Task details :: Where the string "setFlag" occurs in a line of the entries below, copy that line.

Available data ::
@[simp] theorem State.setV_key (x : Nibble) (b : Byte) (k' : Nibble) : (s.setV x b).key k' = s.key k' := rfl
@[simp] theorem State.setV_readMem (x : Nibble) (b : Byte) (a' : Nat) : (s.setV x b).readMem a' = s.readMem a' := rfl
@[simp] theorem State.setV_faulted (x : Nibble) (b : Byte) : (s.setV x b).faulted = s.faulted := rfl
@[simp] theorem State.setFlag_key (b : Byte) (k' : Nibble) : (s.setFlag b).key k' = s.key k' := rfl
@[simp] theorem State.setFlag_readMem (b : Byte) (a' : Nat) : (s.setFlag b).readMem a' = s.readMem a' := rfl
@[simp] theorem State.setFlag_faulted (b : Byte) : (s.setFlag b).faulted = s.faulted := rfl
@[simp] theorem State.setRegs_key (bs : List Byte) (k' : Nibble) : (s.setRegs bs).key k' = s.key k' := rfl
@[simp] theorem State.setRegs_readMem (bs : List Byte) (a' : Nat) : (s.setRegs bs).readMem a' = s.readMem a' := rfl
@[simp] theorem State.setRegs_faulted (bs : List Byte) : (s.setRegs bs).faulted = s.faulted := rfl
@[simp] theorem State.setI_getV (a : Word) (r : Nibble) : (s.setI a).getV r = s.getV r := rfl
@[simp] theorem State.setI_key (a : Word) (k' : Nibble) : (s.setI a).key k' = s.key k' := rfl
@[simp] theorem State.setI_readMem (a : Word) (a' : Nat) : (s.setI a).readMem a' = s.readMem a' := rfl
@[simp] theorem State.setI_faulted (a : Word) : (s.setI a).faulted = s.faulted := rfl
@[simp] theorem State.setPc_getV (a : Word) (r : Nibble) : (s.setPc a).getV r = s.getV r := rfl
@[simp] theorem State.setPc_key (a : Word) (k' : Nibble) : (s.setPc a).key k' = s.key k' := rfl
@[simp] theorem State.setPc_readMem (a : Word) (a' : Nat) : (s.setPc a).readMem a' = s.readMem a' := rfl
@[simp] theorem State.setPc_faulted (a : Word) : (s.setPc a).faulted = s.faulted := rfl
@[simp] theorem State.setDt_getV (b : Byte) (r : Nibble) : (s.setDt b).getV r = s.getV r := rfl
@[simp] theorem State.setDt_key (b : Byte) (k' : Nibble) : (s.setDt b).key k' = s.key k' := rfl
@[simp] theorem State.setDt_readMem (b : Byte) (a' : Nat) : (s.setDt b).readMem a' = s.readMem a' := rfl
@[simp] theorem State.setDt_faulted (b : Byte) : (s.setDt b).faulted = s.faulted := rfl
@[simp] theorem State.setSt_getV (b : Byte) (r : Nibble) : (s.setSt b).getV r = s.getV r := rfl
@[simp] theorem State.setSt_key (b : Byte) (k' : Nibble) : (s.setSt b).key k' = s.key k' := rfl
@[simp] theorem State.setSt_readMem (b : Byte) (a' : Nat) : (s.setSt b).readMem a' = s.readMem a' := rfl
@[simp] theorem State.setSt_faulted (b : Byte) : (s.setSt b).faulted = s.faulted := rfl
@[simp] theorem State.setFb_getV (fb : Framebuffer) (r : Nibble) : (s.setFb fb).getV r = s.getV r := rfl
@[simp] theorem State.setFb_key (fb : Framebuffer) (k' : Nibble) : (s.setFb fb).key k' = s.key k' := rfl
@[simp] theorem State.setFb_readMem (fb : Framebuffer) (a' : Nat) : (s.setFb fb).readMem a' = s.readMem a' := rfl
@[simp] theorem State.setFb_faulted (fb : Framebuffer) : (s.setFb fb).faulted = s.faulted := rfl
@[simp] theorem State.setKey_getV (k : Nibble) (d : Bool) (r : Nibble) : (s.setKey k d).getV r = s.getV r := rfl
@[simp] theorem State.setKey_readMem (k : Nibble) (d : Bool) (a' : Nat) : (s.setKey k d).readMem a' = s.readMem a' := rfl
@[simp] theorem State.setKey_faulted (k : Nibble) (d : Bool) : (s.setKey k d).faulted = s.faulted := rfl
@[simp] theorem State.setRnd_getV (b : Byte) (r : Nibble) : (s.setRnd b).getV r = s.getV r := rfl
@[simp] theorem State.setRnd_key (r : Byte) (k' : Nibble) : (s.setRnd r).key k' = s.key k' := rfl
@[simp] theorem State.setRnd_readMem (r : Byte) (a' : Nat) : (s.setRnd r).readMem a' = s.readMem a' := rfl
@[simp] theorem State.setRnd_faulted (r : Byte) : (s.setRnd r).faulted = s.faulted := rfl
@[simp] theorem State.writeMem_getV (a : Nat) (b : Byte) (r : Nibble) : (s.writeMem a b).getV r = s.getV r := rfl
@[simp] theorem State.writeMem_key (a : Nat) (b : Byte) (k' : Nibble) : (s.writeMem a b).key k' = s.key k' := rfl
@[simp] theorem State.writeMem_faulted (a : Nat) (b : Byte) : (s.writeMem a b).faulted = s.faulted := rfl
@[simp] theorem State.advance_getV  (r : Nibble) : s.advance.getV r = s.getV r := rfl
@[simp] theorem State.advance_key  (k' : Nibble) : s.advance.key k' = s.key k' := rfl
@[simp] theorem State.advance_readMem  (a' : Nat) : s.advance.readMem a' = s.readMem a' := rfl
@[simp] theorem State.advance_faulted : s.advance.faulted = s.faulted := rfl
@[simp] theorem State.skipIf_getV (c : Bool) (r : Nibble) : (s.skipIf c).getV r = s.getV r := rfl
@[simp] theorem State.skipIf_key (c : Bool) (k' : Nibble) : (s.skipIf c).key k' = s.key k' := rfl
@[simp] theorem State.skipIf_readMem (c : Bool) (a' : Nat) : (s.skipIf c).readMem a' = s.readMem a' := rfl
@[simp] theorem State.skipIf_faulted (c : Bool) : (s.skipIf c).faulted = s.faulted := rfl
@[simp] theorem State.raise_getV (c : Cause) (r : Nibble) : (s.raise c).getV r = s.getV r := rfl
@[simp] theorem State.raise_key (c : Cause) (k' : Nibble) : (s.raise c).key k' = s.key k' := rfl
@[simp] theorem State.raise_readMem (c : Cause) (a' : Nat) : (s.raise c).readMem a' = s.readMem a' := rfl

/-- A register write: the register holds the value, every other register is as before. -/
@[simp] theorem State.getV_setV (x r : Nibble) (b : Byte) : (s.setV x b).getV r = if r = x then b else s.getV r := by
  unfold State.getV State.setV
  by_cases h : r = x
  · subst h; simp
  · have : x.val ≠ r.val := fun e => h (Fin.ext e.symm)
    simp [h, this]

@[simp] theorem State.getV_setFlag (r : Nibble) (b : Byte) : (s.setFlag b).getV r = if r = 15 then b else s.getV r :=
  s.getV_setV 15 r b

/-- Loading registers from a list: those within its length take its entries. -/
@[simp] theorem State.getV_setRegs (bs : List Byte) (r : Nibble) : (s.setRegs bs).getV r = bs.getD r.val (s.getV r) := by
  simp [State.getV, State.setRegs]

@[simp] theorem State.key_setKey (k k' : Nibble) (d : Bool) : (s.setKey k d).key k' = if k' = k then d else s.key k' := by
  unfold State.key State.setKey
  by_cases h : k' = k
  · subst h; simp
  · have : k.val ≠ k'.val := fun e => h (Fin.ext e.symm)
    simp [h, this]

/-- The stored block of registers: its length, and register `k` at place `k`. -/
@[simp] theorem State.length_regsUpTo (x : Nibble) : (s.regsUpTo x).length = x.val + 1 := by
  simp [State.regsUpTo]

theorem State.getD_regsUpTo (x : Nibble) (k : Nibble) (h : k.val ≤ x.val) : (s.regsUpTo x).getD k.val 0 = s.getV k := by
  have h' : k.val < (s.regsUpTo x).length := by rw [State.length_regsUpTo]; omega
  rw [List.getD_eq_getElem _ _ h']
  simp [State.regsUpTo, State.getV]

/-- The bytes read: their number, and cell `a + k` at place `k`. -/
@[simp] theorem State.length_readBytes (a n : Nat) : (s.readBytes a n).length = n := by simp [State.readBytes]

theorem State.getD_readBytes (a n k : Nat) (d : Byte) : (s.readBytes a n).getD k d = if k < n then s.readMem (a + k) else d := by
  unfold State.readBytes
  by_cases h : k < n
  · rw [List.getD_eq_getElem _ _ (by simpa using h)]; simp [h]
  · rw [List.getD_eq_default _ _ (by simpa using h)]; simp [h]

/-- What RESET leaves, whatever was before (R190, R191). -/
@[simp] theorem State.resetEvent_memory : s.resetEvent.memory = [] := rfl
@[simp] theorem State.resetEvent_font : s.resetEvent.font = s.font := rfl
@[simp] theorem State.resetEvent_keys : s.resetEvent.keys = s.keys := rfl
@[simp] theorem State.resetEvent_faultCause : s.resetEvent.faultCause = 0 := rfl

end Sys2Proof.Machine
end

Answer to this task ::
@[simp] theorem State.setFlag_key (b : Byte) (k' : Nibble) : (s.setFlag b).key k' = s.key k' := rfl
@[simp] theorem State.setFlag_readMem (b : Byte) (a' : Nat) : (s.setFlag b).readMem a' = s.readMem a' := rfl
@[simp] theorem State.setFlag_faulted (b : Byte) : (s.setFlag b).faulted = s.faulted := rfl
@[simp] theorem State.getV_setFlag (r : Nibble) (b : Byte) : (s.setFlag b).getV r = if r = 15 then b else s.getV r :=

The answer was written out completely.